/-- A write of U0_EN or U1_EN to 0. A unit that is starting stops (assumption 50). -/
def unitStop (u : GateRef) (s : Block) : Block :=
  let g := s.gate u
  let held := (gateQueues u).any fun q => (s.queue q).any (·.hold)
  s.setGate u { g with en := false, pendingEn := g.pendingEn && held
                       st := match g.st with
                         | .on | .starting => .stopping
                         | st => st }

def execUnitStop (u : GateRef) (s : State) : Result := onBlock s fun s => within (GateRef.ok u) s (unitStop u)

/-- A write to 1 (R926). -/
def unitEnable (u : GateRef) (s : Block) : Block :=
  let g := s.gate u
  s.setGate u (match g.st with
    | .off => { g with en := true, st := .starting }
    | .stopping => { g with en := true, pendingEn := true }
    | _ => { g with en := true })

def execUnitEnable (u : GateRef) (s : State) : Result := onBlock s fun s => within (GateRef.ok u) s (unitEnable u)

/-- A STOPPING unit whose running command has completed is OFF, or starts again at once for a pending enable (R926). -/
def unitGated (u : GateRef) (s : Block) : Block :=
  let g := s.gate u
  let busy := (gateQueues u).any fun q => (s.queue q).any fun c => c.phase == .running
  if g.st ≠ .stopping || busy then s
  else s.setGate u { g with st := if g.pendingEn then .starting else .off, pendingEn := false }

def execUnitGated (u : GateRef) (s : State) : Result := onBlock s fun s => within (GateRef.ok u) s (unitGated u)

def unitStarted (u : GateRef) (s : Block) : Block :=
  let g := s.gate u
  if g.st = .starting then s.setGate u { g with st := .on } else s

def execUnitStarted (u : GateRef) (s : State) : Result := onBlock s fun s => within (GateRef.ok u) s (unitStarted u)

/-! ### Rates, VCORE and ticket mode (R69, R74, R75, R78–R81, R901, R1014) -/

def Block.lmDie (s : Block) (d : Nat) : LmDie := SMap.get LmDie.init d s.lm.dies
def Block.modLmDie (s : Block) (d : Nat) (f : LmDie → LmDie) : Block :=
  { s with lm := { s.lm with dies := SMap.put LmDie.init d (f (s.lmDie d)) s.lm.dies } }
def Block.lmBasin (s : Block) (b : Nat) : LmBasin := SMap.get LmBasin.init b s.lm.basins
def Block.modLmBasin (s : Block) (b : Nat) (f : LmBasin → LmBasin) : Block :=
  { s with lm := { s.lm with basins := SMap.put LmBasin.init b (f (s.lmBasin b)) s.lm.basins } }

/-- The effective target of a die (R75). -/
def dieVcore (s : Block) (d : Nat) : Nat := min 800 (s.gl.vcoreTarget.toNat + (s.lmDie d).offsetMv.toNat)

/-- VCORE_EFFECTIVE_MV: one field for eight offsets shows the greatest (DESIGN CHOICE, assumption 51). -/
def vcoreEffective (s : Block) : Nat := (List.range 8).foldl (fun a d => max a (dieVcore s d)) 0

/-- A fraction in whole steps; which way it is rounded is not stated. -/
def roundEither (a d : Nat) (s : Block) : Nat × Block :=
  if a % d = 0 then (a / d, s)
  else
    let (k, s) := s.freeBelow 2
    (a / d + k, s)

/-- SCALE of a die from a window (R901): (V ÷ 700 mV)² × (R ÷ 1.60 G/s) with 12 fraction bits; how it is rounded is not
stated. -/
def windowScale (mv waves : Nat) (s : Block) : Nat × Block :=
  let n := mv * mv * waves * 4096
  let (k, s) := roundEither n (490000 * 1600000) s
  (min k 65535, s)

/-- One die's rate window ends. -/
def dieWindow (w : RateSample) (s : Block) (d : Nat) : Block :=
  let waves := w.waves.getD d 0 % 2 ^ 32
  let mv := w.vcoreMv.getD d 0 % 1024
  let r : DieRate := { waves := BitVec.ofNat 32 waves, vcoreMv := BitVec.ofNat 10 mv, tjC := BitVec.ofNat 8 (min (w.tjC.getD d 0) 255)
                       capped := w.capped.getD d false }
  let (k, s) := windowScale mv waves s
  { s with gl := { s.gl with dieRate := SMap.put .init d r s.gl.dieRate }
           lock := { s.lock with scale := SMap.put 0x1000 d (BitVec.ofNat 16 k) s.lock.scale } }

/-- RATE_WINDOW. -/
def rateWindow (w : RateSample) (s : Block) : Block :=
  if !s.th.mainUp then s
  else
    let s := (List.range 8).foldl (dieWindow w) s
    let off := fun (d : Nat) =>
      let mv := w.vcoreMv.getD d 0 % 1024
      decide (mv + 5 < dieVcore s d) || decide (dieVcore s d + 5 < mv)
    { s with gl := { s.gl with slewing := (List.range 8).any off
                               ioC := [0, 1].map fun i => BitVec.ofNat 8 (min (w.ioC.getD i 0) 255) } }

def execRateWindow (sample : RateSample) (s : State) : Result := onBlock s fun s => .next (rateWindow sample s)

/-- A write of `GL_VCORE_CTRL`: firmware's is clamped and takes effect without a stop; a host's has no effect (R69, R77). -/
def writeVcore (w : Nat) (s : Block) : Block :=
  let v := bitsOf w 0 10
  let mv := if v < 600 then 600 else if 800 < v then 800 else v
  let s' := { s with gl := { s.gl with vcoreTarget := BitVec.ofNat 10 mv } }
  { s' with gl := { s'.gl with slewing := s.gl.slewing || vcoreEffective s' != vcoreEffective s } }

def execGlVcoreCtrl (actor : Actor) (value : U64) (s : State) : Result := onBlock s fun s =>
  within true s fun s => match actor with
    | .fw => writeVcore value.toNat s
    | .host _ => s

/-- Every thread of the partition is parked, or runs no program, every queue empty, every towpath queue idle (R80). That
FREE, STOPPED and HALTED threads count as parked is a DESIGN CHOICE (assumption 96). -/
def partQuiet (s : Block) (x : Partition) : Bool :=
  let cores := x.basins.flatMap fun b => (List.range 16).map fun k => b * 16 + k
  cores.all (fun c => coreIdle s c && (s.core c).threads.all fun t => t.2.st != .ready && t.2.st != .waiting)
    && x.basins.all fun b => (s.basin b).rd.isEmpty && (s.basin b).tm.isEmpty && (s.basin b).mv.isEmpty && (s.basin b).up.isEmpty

——————

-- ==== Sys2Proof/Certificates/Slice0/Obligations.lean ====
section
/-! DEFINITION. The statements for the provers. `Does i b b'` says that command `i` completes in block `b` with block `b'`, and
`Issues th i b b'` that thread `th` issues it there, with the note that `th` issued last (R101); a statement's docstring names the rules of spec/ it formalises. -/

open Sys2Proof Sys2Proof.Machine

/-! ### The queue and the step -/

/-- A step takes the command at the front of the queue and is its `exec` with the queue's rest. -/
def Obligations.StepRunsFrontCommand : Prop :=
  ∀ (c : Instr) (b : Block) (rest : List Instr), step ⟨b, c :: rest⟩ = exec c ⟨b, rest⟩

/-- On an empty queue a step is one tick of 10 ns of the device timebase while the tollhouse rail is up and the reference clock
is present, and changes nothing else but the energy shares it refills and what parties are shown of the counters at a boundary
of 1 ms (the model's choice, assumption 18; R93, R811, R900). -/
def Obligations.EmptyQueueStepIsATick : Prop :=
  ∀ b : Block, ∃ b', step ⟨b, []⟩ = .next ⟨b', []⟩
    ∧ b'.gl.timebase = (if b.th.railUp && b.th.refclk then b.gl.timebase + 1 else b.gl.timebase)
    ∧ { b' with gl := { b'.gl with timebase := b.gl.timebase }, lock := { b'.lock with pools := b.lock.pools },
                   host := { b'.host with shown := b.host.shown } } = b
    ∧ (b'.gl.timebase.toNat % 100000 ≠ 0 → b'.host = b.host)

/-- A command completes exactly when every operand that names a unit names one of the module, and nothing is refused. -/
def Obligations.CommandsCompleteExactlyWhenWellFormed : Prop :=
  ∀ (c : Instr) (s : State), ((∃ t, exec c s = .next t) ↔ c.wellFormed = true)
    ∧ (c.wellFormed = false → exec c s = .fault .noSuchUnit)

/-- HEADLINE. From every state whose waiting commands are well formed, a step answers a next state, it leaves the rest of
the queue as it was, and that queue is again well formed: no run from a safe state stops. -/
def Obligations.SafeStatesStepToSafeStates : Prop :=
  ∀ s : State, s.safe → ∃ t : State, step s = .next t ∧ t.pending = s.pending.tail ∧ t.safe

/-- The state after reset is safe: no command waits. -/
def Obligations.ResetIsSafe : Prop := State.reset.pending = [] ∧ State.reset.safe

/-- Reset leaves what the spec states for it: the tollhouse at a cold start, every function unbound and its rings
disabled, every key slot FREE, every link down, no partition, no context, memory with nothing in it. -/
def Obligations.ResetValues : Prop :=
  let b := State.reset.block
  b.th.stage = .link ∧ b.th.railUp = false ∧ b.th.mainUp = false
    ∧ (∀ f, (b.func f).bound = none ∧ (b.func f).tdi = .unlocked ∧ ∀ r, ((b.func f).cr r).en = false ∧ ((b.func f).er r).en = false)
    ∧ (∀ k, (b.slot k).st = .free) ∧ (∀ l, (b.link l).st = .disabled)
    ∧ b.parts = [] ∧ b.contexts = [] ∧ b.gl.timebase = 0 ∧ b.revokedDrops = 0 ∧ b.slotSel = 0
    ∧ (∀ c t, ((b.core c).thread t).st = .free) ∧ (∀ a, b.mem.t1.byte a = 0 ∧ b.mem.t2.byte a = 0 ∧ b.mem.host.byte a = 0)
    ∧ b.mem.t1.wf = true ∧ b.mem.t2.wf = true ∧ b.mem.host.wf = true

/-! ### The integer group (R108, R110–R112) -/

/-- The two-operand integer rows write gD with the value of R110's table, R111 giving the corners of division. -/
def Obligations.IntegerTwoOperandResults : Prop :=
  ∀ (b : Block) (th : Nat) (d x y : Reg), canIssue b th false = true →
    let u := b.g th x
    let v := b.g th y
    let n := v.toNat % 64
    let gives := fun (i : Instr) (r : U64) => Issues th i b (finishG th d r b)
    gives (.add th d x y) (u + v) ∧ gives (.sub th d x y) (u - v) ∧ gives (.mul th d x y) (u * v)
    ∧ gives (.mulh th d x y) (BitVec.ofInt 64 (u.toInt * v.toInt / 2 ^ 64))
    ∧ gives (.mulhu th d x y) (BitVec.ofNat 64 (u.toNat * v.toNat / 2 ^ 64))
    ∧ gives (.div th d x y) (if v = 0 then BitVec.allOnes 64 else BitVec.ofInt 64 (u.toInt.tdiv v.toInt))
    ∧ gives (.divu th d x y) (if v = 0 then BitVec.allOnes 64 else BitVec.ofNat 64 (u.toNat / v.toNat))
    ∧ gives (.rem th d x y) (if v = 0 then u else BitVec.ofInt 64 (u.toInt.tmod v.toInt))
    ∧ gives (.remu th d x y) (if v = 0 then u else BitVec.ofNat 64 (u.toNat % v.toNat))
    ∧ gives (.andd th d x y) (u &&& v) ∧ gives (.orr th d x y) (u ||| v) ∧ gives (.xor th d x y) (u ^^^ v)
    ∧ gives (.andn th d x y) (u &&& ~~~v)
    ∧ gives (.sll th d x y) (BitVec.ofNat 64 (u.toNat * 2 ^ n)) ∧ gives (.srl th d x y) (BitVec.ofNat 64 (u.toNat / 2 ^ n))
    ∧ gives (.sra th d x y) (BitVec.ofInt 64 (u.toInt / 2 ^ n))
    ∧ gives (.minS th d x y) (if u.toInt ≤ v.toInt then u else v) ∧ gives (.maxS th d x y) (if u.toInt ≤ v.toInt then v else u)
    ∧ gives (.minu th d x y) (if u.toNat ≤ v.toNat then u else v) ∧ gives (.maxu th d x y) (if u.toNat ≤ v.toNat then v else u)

——————

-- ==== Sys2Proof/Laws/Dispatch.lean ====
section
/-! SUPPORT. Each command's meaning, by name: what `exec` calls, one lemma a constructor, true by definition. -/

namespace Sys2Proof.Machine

——————

__Requirement__:
Above are the records. Print exactly, and only, the lines from the line with "def partQuiet (s" to the line with "b).mv.isEmpty && (s.basin b).up.isEmpty", both inclusive.

__Reply__:
def partQuiet (s : Block) (x : Partition) : Bool :=
  let cores := x.basins.flatMap fun b => (List.range 16).map fun k => b * 16 + k
  cores.all (fun c => coreIdle s c && (s.core c).threads.all fun t => t.2.st != .ready && t.2.st != .waiting)
    && x.basins.all fun b => (s.basin b).rd.isEmpty && (s.basin b).tm.isEmpty && (s.basin b).mv.isEmpty && (s.basin b).up.isEmpty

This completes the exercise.